The standard interface describes how to:

  • Discover a test suite for a given dist-git repo.
  • Uniquely identify a test suite.
  • Stage a test suite and its dependencies such as test frameworks.
  • Provide the test subject to the test suite.
  • Invoke a test suite in a consistent way.
  • Gather test results and test artifacts from the invoked test suite.

The test suite is responsible to:

  • Declare its dependencies such as a test framework via the standard interface.
  • Execute the test framework as necessary.
  • Provision (usually locally) any containers or virtual machines necessary for testing the test subject.
  • Provide test results and test subjects back according to the standard

The format of the textual logs and test artifacts that come out of a test suite is not prescribed by this document. Nor is it envisioned to be standardized across all possible test suites.

Requirements

  • The test suite and test framework SHOULD NOT leak its implementation details into the testing system, other than via the standard interface.
  • The test suite and test framework SHOULD NOT rely on behavior of the testing system other than the standard interface.
  • The standard interface MUST enable a dist-git packager to run a test suite locally.
    • Test suites or test frameworks MAY call out to the network for certain tasks.
  • It MUST be possible to stage an upstream test suite using the standard interface.
  • Both in-situ tests, and more rigorous outside-in tests MUST be possible with the standard interface.
    • For in-situ tests the test suite is in the same file system tree and process space as the test subject.
    • For outside-in tests the test suite is outside of the file system tree and process space of the test subject.
  • The test suite and test framework SHOULD be able to provision containers and virtual machines necessary for its testing without requesting them from the testing system.
  • The standard interface SHOULD describe how to uniquely identify a test suite,


Benefit to Fedora

Developers benefit by having a consistent target for how to describe tests, while also being able to execute them locally while debugging issues or iterating on tests.

By staging and invoking tests consistently in Fedora we create an eco-system for the tests that allows varied test frameworks as well as CI system infrastructure to interoperate. The integration tests outlast the implementation details of either the frameworks they're written in or the CI systems running them.

Evaluations

Instructions: In depth evaluations should be done in the sub-proposal pages. Read the proposals, you'll find the evaluation sections. Indicate vote below in the voting section

Voting

Every single vote requires an evaluation.

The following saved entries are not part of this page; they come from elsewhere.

-- ==== Sys2Proof/Tests/Slice0.lean ====
section
/-! SUPPORT. Tests of the model: words of the spec's encodings, well-formedness, single steps, and for every statement with
hypotheses a named state and operands that meet them. Expected results are the spec's (the rule is named at each). -/

namespace Sys2Proof.Tests
open Sys2Proof.Machine

/-! ### Decoding: words written from the fields of R101, R113 and R115 -/

theorem test_decode_init : decode .busCmd 0b00000000000000000000000000000001 = .ok (.init) := by rfl
theorem test_decode_start : decode .busCmd 0b00000000000000000000000000000010 = .ok (.start) := by rfl
theorem test_decode_stop : decode .busCmd 0b00000000000000000000000000000011 = .ok (.stop) := by rfl
theorem test_decode_writeBit_1 : decode .busCmd 0b00000000000000000000000000010100 = .ok (.writeBit true) := by rfl
theorem test_decode_writeBit_0 : decode .busCmd 0b00000000000000000000000000000100 = .ok (.writeBit false) := by rfl
theorem test_decode_readBit : decode .busCmd 0b00000000000000000000000000000101 = .ok (.readBit) := by rfl
theorem test_decode_writeByte : decode .busCmd 0b00000000000000001010000000000110 = .ok (.writeByte 0xA0) := by rfl
theorem test_decode_readByte_nak : decode .busCmd 0b00000000000000000000000000010111 = .ok (.readByte true) := by rfl
theorem test_decode_readByte_ack : decode .busCmd 0b00000000000000000000000000000111 = .ok (.readByte false) := by rfl
theorem test_decode_regWrite : decode .busCmd 0b00000001010100000001000000001000 = .ok (.regWrite 0x50 0x10 1) := by rfl
theorem test_decode_regRead : decode .busCmd 0b00000010010100000001000000001001 = .ok (.regRead 0x50 0x10 2) := by rfl
theorem test_decode_readPacket : decode .framerCmd 0b00000000000000000000000000000001 = .ok (.readPacket) := by rfl
theorem test_decode_writePacket : decode .framerCmd 0b00000000000000000000000000000010 = .ok (.writePacket) := by rfl
theorem test_decode_pktAck : decode .packet 0b00000111100011110000000000000100 = .ok (.pktAck 4 0x078F) := by rfl
theorem test_decode_pktNak : decode .packet 0b00000111100011110000000100000101 = .ok (.pktNak 5 0x078F) := by rfl
theorem test_decode_pktReset : decode .packet 0b00000111100011110000001000000100 = .ok (.pktReset 4 0x078F) := by rfl
theorem test_decode_pktId : decode .packet 0b00000111100011110000001100000100 = .ok (.pktId 4 0x078F) := by rfl
theorem test_decode_pktWriteReg : decode .packet 0b00000111100011110000010000001000 = .ok (.pktWriteReg 8 0x078F) := by rfl
theorem test_decode_pktReadReg : decode .packet 0b00000111100011110000010100000100 = .ok (.pktReadReg 4 0x078F) := by rfl
theorem test_decode_pktEcho : decode .packet 0b00000111100011110000011000000110 = .ok (.pktEcho 6 0x078F) := by rfl
theorem test_decode_pktSsn : decode .packet 0b00000111100011110000011100000100 = .ok (.pktSsn 4 0x078F) := by rfl
theorem test_decode_pktUid : decode .packet 0b00000111100011110000100000000100 = .ok (.pktUid 4 0x078F) := by rfl
theorem test_decode_pktOpt : decode .packet 0b00000111100011110000100111111110 = .ok (.pktOpt 254 0x078F) := by rfl
theorem test_decode_pktIsn : decode .packet 0b00000111100011110000101000000100 = .ok (.pktIsn 4 0x078F) := by rfl
theorem test_decode_pktDiag : decode .packet 0b00000111100011110000101100001100 = .ok (.pktDiag 12 0x078F) := by rfl

/-! Words refused by name: operation 0 and 10 (R102), a reserved bit (R103), `PF_CMD` 0 and 3 (R114), type 12 (R117). -/

theorem test_refuse_op_0 : decode .busCmd 0x00000000 = .error .reservedOp := by rfl
theorem test_refuse_op_10 : decode .busCmd 0x0000000A = .error .reservedOp := by rfl
theorem test_refuse_reserved_bit_23 : decode .busCmd 0x00800008 = .error .reservedBits := by rfl
theorem test_refuse_start_with_data : decode .busCmd 0x00000102 = .error .reservedBits := by rfl
theorem test_refuse_framer_0 : decode .framerCmd 0x00000000 = .error .illegalFramerWord := by rfl
theorem test_refuse_framer_3 : decode .framerCmd 0x00000003 = .error .illegalFramerWord := by rfl
theorem test_refuse_type_12 : decode .packet 0x00000C04 = .error .undefinedType := by rfl

/-- Every row of the table reached through a bare number (assumption log 10). -/
theorem test_tableWord : decodeTableWord 32 0x02501009 = some (.regRead 0x50 0x10 2) ∧
    decodeTableWord 32 0x00000304 = some (.pktId 4 0) ∧ decodeTableWord 32 0xFFFFFFFF = none := by decide

/-! ### Well-formedness (R116): the only check is a packet's length -/

theorem test_illFormed_length_3 : (Instr.pktEcho 3 0).wellFormed = false := by rfl
theorem test_illFormed_length_0 : (Instr.pktId 0 0).wellFormed = false := by rfl
theorem test_illFormed_length_255 : (Instr.pktEcho 255 0).wellFormed = false := by rfl
theorem test_wellFormed_length_4 : (Instr.pktEcho 4 0).wellFormed = true := by rfl
theorem test_wellFormed_length_254 : (Instr.pktEcho 254 0).wellFormed = true := by rfl
theorem test_wellFormed_command : (Instr.regRead 0x7F 0xFF 0).wellFormed = true := by rfl
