/-! ## advancePtr -/

@[simp] theorem advancePtr_ref (s : State) : (advancePtr s).ref = s.ref := rfl
@[simp] theorem advancePtr_mode (s : State) : (advancePtr s).mode = s.mode := rfl
@[simp] theorem advancePtr_width (s : State) : (advancePtr s).width = s.width := rfl
@[simp] theorem advancePtr_height (s : State) : (advancePtr s).height = s.height := rfl
@[simp] theorem advancePtr_ptr (s : State) : (advancePtr s).ptr = s.ptr + 1 := rfl
@[simp] theorem advancePtr_pix (s : State) : (advancePtr s).pix = s.pix := rfl
@[simp] theorem advancePtr_pal (s : State) : (advancePtr s).pal = s.pal := rfl
@[simp] theorem advancePtr_plen (s : State) : (advancePtr s).plen = s.plen := rfl
@[simp] theorem advancePtr_idx (s : State) : (advancePtr s).idx = s.idx := rfl
@[simp] theorem advancePtr_out (s : State) : (advancePtr s).out = s.out := rfl
@[simp] theorem advancePtr_olen (s : State) : (advancePtr s).olen = s.olen := rfl
@[simp] theorem advancePtr_err (s : State) : (advancePtr s).err = s.err := rfl
@[simp] theorem advancePtr_einfo (s : State) : (advancePtr s).einfo = s.einfo := rfl
@[simp] theorem advancePtr_epoch (s : State) : (advancePtr s).epoch = s.epoch := rfl
@[simp] theorem advancePtr_inbox (s : State) : (advancePtr s).inbox = s.inbox := rfl
@[simp] theorem advancePtr_rsps (s : State) : (advancePtr s).rsps = s.rsps := rfl
@[simp] theorem pixAt_advancePtr (s : State) (j : Nat) : pixAt (advancePtr s) j = pixAt s j := rfl
@[simp] theorem idxAt_advancePtr (s : State) (j : Nat) : idxAt (advancePtr s) j = idxAt s j := rfl
@[simp] theorem palAt_advancePtr (s : State) (j : Nat) : palAt (advancePtr s) j = palAt s j := rfl
@[simp] theorem outAt_advancePtr (s : State) (j : Nat) : outAt (advancePtr s) j = outAt s j := rfl
@[simp] theorem pixelCount_advancePtr (s : State) : pixelCount (advancePtr s) = pixelCount s := rfl
@[simp] theorem pixels_advancePtr (s : State) : pixels (advancePtr s) = pixels s := rfl

/-! ## appendPal -/

@[simp] theorem appendPal_ref (s : State) (b : Byte) : (appendPal s b).ref = s.ref := rfl
@[simp] theorem appendPal_mode (s : State) (b : Byte) : (appendPal s b).mode = s.mode := rfl
@[simp] theorem appendPal_width (s : State) (b : Byte) : (appendPal s b).width = s.width := rfl
@[simp] theorem appendPal_height (s : State) (b : Byte) : (appendPal s b).height = s.height := rfl
@[simp] theorem appendPal_ptr (s : State) (b : Byte) : (appendPal s b).ptr = s.ptr := rfl
@[simp] theorem appendPal_pix (s : State) (b : Byte) : (appendPal s b).pix = s.pix := rfl
@[simp] theorem appendPal_pal (s : State) (b : Byte) : (appendPal s b).pal = s.pal.write s.plen.toNat b := rfl
@[simp] theorem appendPal_plen (s : State) (b : Byte) : (appendPal s b).plen = s.plen + 1 := rfl
@[simp] theorem appendPal_idx (s : State) (b : Byte) : (appendPal s b).idx = s.idx := rfl
@[simp] theorem appendPal_out (s : State) (b : Byte) : (appendPal s b).out = s.out := rfl
@[simp] theorem appendPal_olen (s : State) (b : Byte) : (appendPal s b).olen = s.olen := rfl
@[simp] theorem appendPal_err (s : State) (b : Byte) : (appendPal s b).err = s.err := rfl
@[simp] theorem appendPal_einfo (s : State) (b : Byte) : (appendPal s b).einfo = s.einfo := rfl
@[simp] theorem appendPal_epoch (s : State) (b : Byte) : (appendPal s b).epoch = s.epoch := rfl
@[simp] theorem appendPal_inbox (s : State) (b : Byte) : (appendPal s b).inbox = s.inbox := rfl
@[simp] theorem appendPal_rsps (s : State) (b : Byte) : (appendPal s b).rsps = s.rsps := rfl
@[simp] theorem pixAt_appendPal (s : State) (b : Byte) (j : Nat) : pixAt (appendPal s b) j = pixAt s j := rfl
@[simp] theorem idxAt_appendPal (s : State) (b : Byte) (j : Nat) : idxAt (appendPal s b) j = idxAt s j := rfl
@[simp] theorem outAt_appendPal (s : State) (b : Byte) (j : Nat) : outAt (appendPal s b) j = outAt s j := rfl
@[simp] theorem pixelCount_appendPal (s : State) (b : Byte) : pixelCount (appendPal s b) = pixelCount s := rfl
@[simp] theorem pixels_appendPal (s : State) (b : Byte) : pixels (appendPal s b) = pixels s := rfl

/-! ## installPalette -/

@[simp] theorem installPalette_ref (s : State) (l : List Byte) : (installPalette s l).ref = s.ref := rfl
@[simp] theorem installPalette_mode (s : State) (l : List Byte) : (installPalette s l).mode = s.mode := rfl
@[simp] theorem installPalette_width (s : State) (l : List Byte) : (installPalette s l).width = s.width := rfl
@[simp] theorem installPalette_height (s : State) (l : List Byte) : (installPalette s l).height = s.height := rfl
@[simp] theorem installPalette_ptr (s : State) (l : List Byte) : (installPalette s l).ptr = s.ptr := rfl
@[simp] theorem installPalette_pix (s : State) (l : List Byte) : (installPalette s l).pix = s.pix := rfl
@[simp] theorem installPalette_pal (s : State) (l : List Byte) : (installPalette s l).pal = Memory.ofList l := rfl
@[simp] theorem installPalette_plen (s : State) (l : List Byte) : (installPalette s l).plen = BitVec.ofNat 5 l.length := rfl
@[simp] theorem installPalette_idx (s : State) (l : List Byte) : (installPalette s l).idx = s.idx := rfl
@[simp] theorem installPalette_out (s : State) (l : List Byte) : (installPalette s l).out = s.out := rfl
@[simp] theorem installPalette_olen (s : State) (l : List Byte) : (installPalette s l).olen = s.olen := rfl
@[simp] theorem installPalette_err (s : State) (l : List Byte) : (installPalette s l).err = s.err := rfl
@[simp] theorem installPalette_einfo (s : State) (l : List Byte) : (installPalette s l).einfo = s.einfo := rfl
@[simp] theorem installPalette_epoch (s : State) (l : List Byte) : (installPalette s l).epoch = s.epoch := rfl
@[simp] theorem installPalette_inbox (s : State) (l : List Byte) : (installPalette s l).inbox = s.inbox := rfl
@[simp] theorem installPalette_rsps (s : State) (l : List Byte) : (installPalette s l).rsps = s.rsps := rfl
@[simp] theorem pixAt_installPalette (s : State) (l : List Byte) (j : Nat) : pixAt (installPalette s l) j = pixAt s j := rfl
@[simp] theorem idxAt_installPalette (s : State) (l : List Byte) (j : Nat) : idxAt (installPalette s l) j = idxAt s j := rfl
@[simp] theorem outAt_installPalette (s : State) (l : List Byte) (j : Nat) : outAt (installPalette s l) j = outAt s j := rfl
@[simp] theorem pixelCount_installPalette (s : State) (l : List Byte) : pixelCount (installPalette s l) = pixelCount s := rfl
@[simp] theorem pixels_installPalette (s : State) (l : List Byte) : pixels (installPalette s l) = pixels s := rfl
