/-! # Proofs, family 41_palette_builder: counting, ranking and BUILDPAL (41_palette_builder.md)

The scan succeeds exactly on reference colours, and its counts are the colours' occurrences (`scanCounts_zeroCounts_ok_iff`): so
BUILDPAL's palette is the ranking of the occurrences, and the order of the pixels decides only which colour a failing scan names. -/

namespace Sys2Proof.Machine

/-! ## The scan from zero counts (R120) -/

theorem scanCounts_zeroCounts_ok_iff {ref : RefTable} {cs : List ColourWord} {cnt : Counts} :
    scanCounts ref cs zeroCounts = .ok cnt ↔
      (∀ c ∈ cs, IsReferenceColour ref c) ∧ ∀ f : FwIndex, cnt[f] = (cs.filterMap (fwOfRgb ref)).count f := by
  simp [scanCounts_ok_iff, fwOfRgb_isSome, zeroCounts]

theorem exists_scanCounts_ok {ref : RefTable} {cs : List ColourWord} (h : ∀ c ∈ cs, IsReferenceColour ref c) :
    ∃ cnt, scanCounts ref cs zeroCounts = .ok cnt :=
  ⟨Vector.ofFn fun f => (cs.filterMap (fwOfRgb ref)).count f, scanCounts_zeroCounts_ok_iff.mpr ⟨h, by simp⟩⟩

/-- Neither whether the scan succeeds nor its counts depend on the order of the pixels (R125). -/
theorem scanCounts_ok_of_perm {ref : RefTable} {cs cs' : List ColourWord} {cnt : Counts} (hperm : cs'.Perm cs)
    (h : scanCounts ref cs zeroCounts = .ok cnt) : scanCounts ref cs' zeroCounts = .ok cnt := by
  obtain ⟨hall, hcount⟩ := scanCounts_zeroCounts_ok_iff.mp h
  refine scanCounts_zeroCounts_ok_iff.mpr ⟨fun c hc => hall c (hperm.mem_iff.mp hc), fun f => ?_⟩
  rw [hcount f, (hperm.filterMap _).count_eq]

theorem fwOfRgb_eq_some_iff {ref : RefTable} (wf : ref.WellFormed) {c : ColourWord} {f : FwIndex} :
    fwOfRgb ref c = some f ↔ c = rgbOf ref f :=
  ⟨fun h => (fwOfRgb_some h).symm, fun h => h ▸ fwOfRgb_rgbOf wf f⟩

/-- By W2 the colour words are different, so a firmware index is looked up as often as its colour occurs. -/
theorem count_filterMap_fwOfRgb {ref : RefTable} (wf : ref.WellFormed) (cs : List ColourWord) (f : FwIndex) :
    (cs.filterMap (fwOfRgb ref)).count f = cs.count (rgbOf ref f) := by
  rw [List.count_filterMap, List.count_eq_countP]
  refine List.countP_congr fun c _ => ?_
  simpa using fwOfRgb_eq_some_iff wf

theorem count_of_scanCounts_ok {ref : RefTable} (wf : ref.WellFormed) {cs : List ColourWord} {cnt : Counts}
    (h : scanCounts ref cs zeroCounts = .ok cnt) (f : FwIndex) : cnt[f] = cs.count (rgbOf ref f) := by
  obtain ⟨_, hcount⟩ := scanCounts_zeroCounts_ok_iff.mp h
  rw [hcount f, count_filterMap_fwOfRgb wf]

theorem sum_map_count_finRange {n : Nat} (l : List (Fin n)) : ((List.finRange n).map fun f => l.count f).sum = l.length := by
  rw [← Fin.sum_univ_def, ← Multiset.coe_card, ← Multiset.sum_count_eq_card fun f _ => Finset.mem_univ f]
  simp only [Multiset.coe_count]

/-- Every pixel is counted once: the scan looks up each of them, and each index found is one of the 27. -/
theorem sum_of_scanCounts_ok {ref : RefTable} {cs : List ColourWord} {cnt : Counts}
    (h : scanCounts ref cs zeroCounts = .ok cnt) : ((List.finRange 27).map fun f => cnt[f]).sum = cs.length := by
  obtain ⟨hall, hcount⟩ := scanCounts_zeroCounts_ok_iff.mp h
  have hfound : (cs.filterMap (fwOfRgb ref)).length = cs.length :=
    List.filterMap_length_eq_length.mpr fun c hc => fwOfRgb_isSome.mpr (hall c hc)
  rw [funext hcount, sum_map_count_finRange, hfound]

/-- Settles O41: the scan succeeds, and its counts are the occurrences of the looked-up indices. -/
theorem scanCountsTheReferenceColours : Obligations.ScanCountsTheReferenceColours := by
  intro ref cs wf hall
  obtain ⟨cnt, hscan⟩ := exists_scanCounts_ok hall
  exact ⟨cnt, hscan, count_of_scanCounts_ok wf hscan, sum_of_scanCounts_ok hscan⟩

/-! ## The first unsupported pixel (R121) -/

theorem configured_of_lt_pixelCount {s : State} {k : Nat} (h : k < pixelCount s) : Configured s := by
  constructor <;> intro hzero <;> simp [pixelCount, hzero] at h
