/-- R21, R22, R40: a change of figures or statistics acts on a person and its parent group alike. R5: the zones. R45:
the clamps of the want and the minimum. R48 to R51: a RESERVE that is admitted and whose scan finds the minimum: the
lowest FREE slot of the head, or its lowest LAPSED one, becomes OPEN with its generation raised by one modulo 256 and
the deadline of the hold; every extent of the runs becomes RESERVED under it; pending rises by the count and the grant
statistics by one, at the account and its group (R21, R22, R40); F and the zone counts fall; the cursor stands just
past the last extent; the request leaves the queue with its tag; the journal and every other slot and extent stay. A
deadline beyond the upper end of the clock is left out, since no rule gives its value (notes/assumptions/1.md).
R48, R49: the zone scan collects the FREE extents in the order of the rule without passing one over, at most 8 runs and
`g` extents; it ends early at either number only; a run lies in one zone and ends only where the rule ends it. R51: the
slot is the lowest FREE one, or with none FREE the lowest LAPSED one. -/
def Obligations.ReserveGranted : Prop :=
  (∀ (s : State) (n m : Nat) (a : Account) (p : Person) (f : Figures → Figures) (g : Stats → Stats),
    look s.accounts n = some a → a.body = .person p → p.parent ≠ some n →
    changeFigures n f s = { s with accounts := (changeFigures n f s).accounts } ∧
    look (changeFigures n f s).accounts m = (if m = n ∨ p.parent = some m
      then (look s.accounts m).map fun b => { b with figures := f b.figures } else look s.accounts m) ∧
    look (changeStats n g s).accounts m = (if m = n ∨ p.parent = some m
      then (look s.accounts m).map fun b => { b with stats := g b.stats } else look s.accounts m)) ∧
  (∀ (p : Pool) (z : Nat), let Z := (p.capacity + 63) / 64
    zoneFirst p z = z * Z ∧ zoneEnd p z = min ((z + 1) * Z) p.capacity ∧ zoneCovers p z = zoneEnd p z - zoneFirst p z ∧
    (p.capacity ≤ z * Z → zoneCovers p z = 0) ∧ (1024 ≤ p.capacity → z ≤ 60 → 0 < zoneCovers p z) ∧
    ∀ x, x < p.capacity → (zoneOf p x = z ↔ zoneFirst p z ≤ x ∧ x < zoneEnd p z)) ∧
  (∀ want minimum : Nat, (256 < want → clampWant want = 256) ∧ (want ≤ 256 → clampWant want = want) ∧
    let m := if minimum = 0 then 1 else minimum
    (m ≤ clampWant want → clampMinimum want minimum = m) ∧
    (clampWant want < m → clampMinimum want minimum = clampWant want)) ∧
  (∀ (s : State) (h : HeadId) (g : Nat), PoolCounted s → 0 < g →
    let p := s.pool
    let H := s.heads.get h
    let part := fun (a b : Nat) => (List.range (b - a)).map (a + ·)
    let order := part H.position (zoneEnd p H.zone) ++
      ((List.range 63).flatMap fun i => part (zoneFirst p ((H.zone + 1 + i) % 64)) (zoneEnd p ((H.zone + 1 + i) % 64))) ++
      part (zoneFirst p H.zone) H.position
    let free := order.filter fun x => extentAt p x = none
    let scan := zoneScan p H.zone H.position g
    let runs := scan.runs.reverse
    scan.count = (runExtents runs).length ∧ scan.count ≤ g ∧ runs.length ≤ 8 ∧ runExtents runs <+: free ∧
    (scan.count < g → runs.length < 8 → runExtents runs = free) ∧
    ∀ r ∈ runs, 1 ≤ r.length ∧ ∃ z, z < 64 ∧ zoneFirst p z ≤ r.first ∧ r.first + r.length ≤ zoneEnd p z ∧
      (r.first + r.length = zoneEnd p z ∨ (z = H.zone ∧ r.first + r.length = H.position) ∨
        extentAt p (r.first + r.length) ≠ none ∨ (scan.count = g ∧ runs.getLast? = some r))) ∧
  (∀ (s : State) (h : HeadId),
    (∀ k, k < 32 → (slotOf s h k).reservation = none →
      (slotOf s h (grantSlot s h)).reservation = none ∧ grantSlot s h ≤ k) ∧
    (∀ k r, (∀ j, j < 32 → (slotOf s h j).reservation ≠ none) → k < 32 → (slotOf s h k).reservation = some r →
      r.state = .lapsed →
      grantSlot s h ≤ k ∧ ∃ q, (slotOf s h (grantSlot s h)).reservation = some q ∧ q.state = .lapsed)) ∧
  ∀ (s : State) (h : HeadId) (tag account volume want minimum k : Nat) (a : Account) (p : Person) (V : Volume),
    TakesUp s h tag (.reserve account volume want minimum) → want ≠ 0 →
    account? s account = some a → a.body = .person p → volume? s volume = some V →
    k = grantSlot s h → k < (s.heads.get h).slots.length →
    (∀ r, (slotOf s h k).reservation = some r → r.state = .lapsed) →
    s.clock.now + s.settings.reservationHold ≤ clockMax →
    let least := headroomOf (ownHeadroom a p) (groupHeadroom s p) (some (poolHeadroom s p))
    let scan := zoneScan s.pool (s.heads.get h).zone (s.heads.get h).position (min (clampWant want) least)
    let generation := ((slotOf s h k).generation + 1) % 256
    clampMinimum want minimum ≤ least → clampMinimum want minimum ≤ scan.count → k < 32 →
    ∃ t, exec (.reserve h tag account volume want minimum) s = .next t ∧
      t.sent = headReply 0x10 s h tag (.reserve .ok (some (k, generation)) scan.count least
        (some (s.clock.now + s.settings.reservationHold)) scan.runs.reverse) ∧
      slotOf t h k = ⟨generation, some ⟨.open_, account, volume, scan.runs.reverse, scan.count, 0,
        s.clock.now + s.settings.reservationHold⟩⟩ ∧
      (∀ j, j ≠ k → slotOf t h j = slotOf s h j) ∧ (∀ g, g ≠ h → t.heads.get g = s.heads.get g) ∧
      (∀ x ∈ runExtents scan.runs.reverse,
        look t.pool.extents x = some (.reserved volume account h.val k generation)) ∧
      (∀ x, x ∉ runExtents scan.runs.reverse → look t.pool.extents x = look s.pool.extents x) ∧
      (runExtents scan.runs.reverse).length = scan.count ∧
      (p.parent ≠ some account →
        let granted := fun (b : Account) => { b with
          figures := { b.figures with pending := b.figures.pending + scan.count },
          stats := { b.stats with
            grants := min 4294967295 (b.stats.grants + 1),
            shortGrants := if scan.count < clampWant want then min 4294967295 (b.stats.shortGrants + 1)
              else b.stats.shortGrants } }
        look t.accounts account = some (granted a) ∧
        ∀ m, m ≠ account → look t.accounts m =
          if p.parent = some m then (look s.accounts m).map granted else look s.accounts m) ∧
      t.pool.capacity = s.pool.capacity ∧ t.pool.floor = s.pool.floor ∧ t.pool.free = s.pool.free - scan.count ∧
      t.pool.zoneFree.length = s.pool.zoneFree.length ∧
      (∀ z, t.pool.zoneFree.getD z 0 = s.pool.zoneFree.getD z 0 -
        ((runExtents scan.runs.reverse).filter fun x => zoneOf s.pool x = z).length) ∧
      t.heads.get h = { tookHead tag (s.heads.get h) with
        slots := (t.heads.get h).slots, zone := (t.heads.get h).zone, position := (t.heads.get h).position } ∧
      (∀ v, v ≠ volume → look t.volumes v = look s.volumes v) ∧
      look t.volumes volume = some { V with held := V.held + scan.count } ∧
      (∀ r, scan.runs.head? = some r → (t.heads.get h).position = r.first + r.length ∧
        (t.heads.get h).zone = zoneOf s.pool (r.first + r.length - 1)) ∧
      t.journal = s.journal ∧ t.clock = s.clock ∧ t.settings = s.settings ∧ t.mlu = s.mlu ∧ t.epu = s.epu ∧
      t.rsq = s.rsq ∧ t.channels = s.channels ∧ t.dpu = s.dpu ∧ t.part = s.part ∧ t.pending = s.pending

Contributor Packaged Tests Ansible Tests Notes
YourUserName +1 This is just an example, please vote for one of the options
Roshi +1
Ausil +1 Ansible is a bit more work but I think will give better results and options
pingou +1 Ansible clearly has some down side but I do think it is simpler and can be more powerful than the RPM approach
Stef +1 Tests should be a core part of the distro, hence preference for packaging
Jenny +1 Ansible would be a dependency but it meets the needs better for configuring a system for the tests it is invoking. Packing tests into rpms is an added layer of complexity that is overhead and time consuming. Do not want to go down that path again.
jscotka +0.5 Bigger preference for packaging, because of combining upstream/downstream testing (need proper version of tests for installed packages). But I also like idea of ansible tooling. Not decided yet. There is also third possibility ( I hope it will be added asap)
miabbott +1 The ease of use and amount of available documentation for Ansible are some of it's strongest points for the proposal. Ansible should have better support for provisioning hosts for different kinds of tests.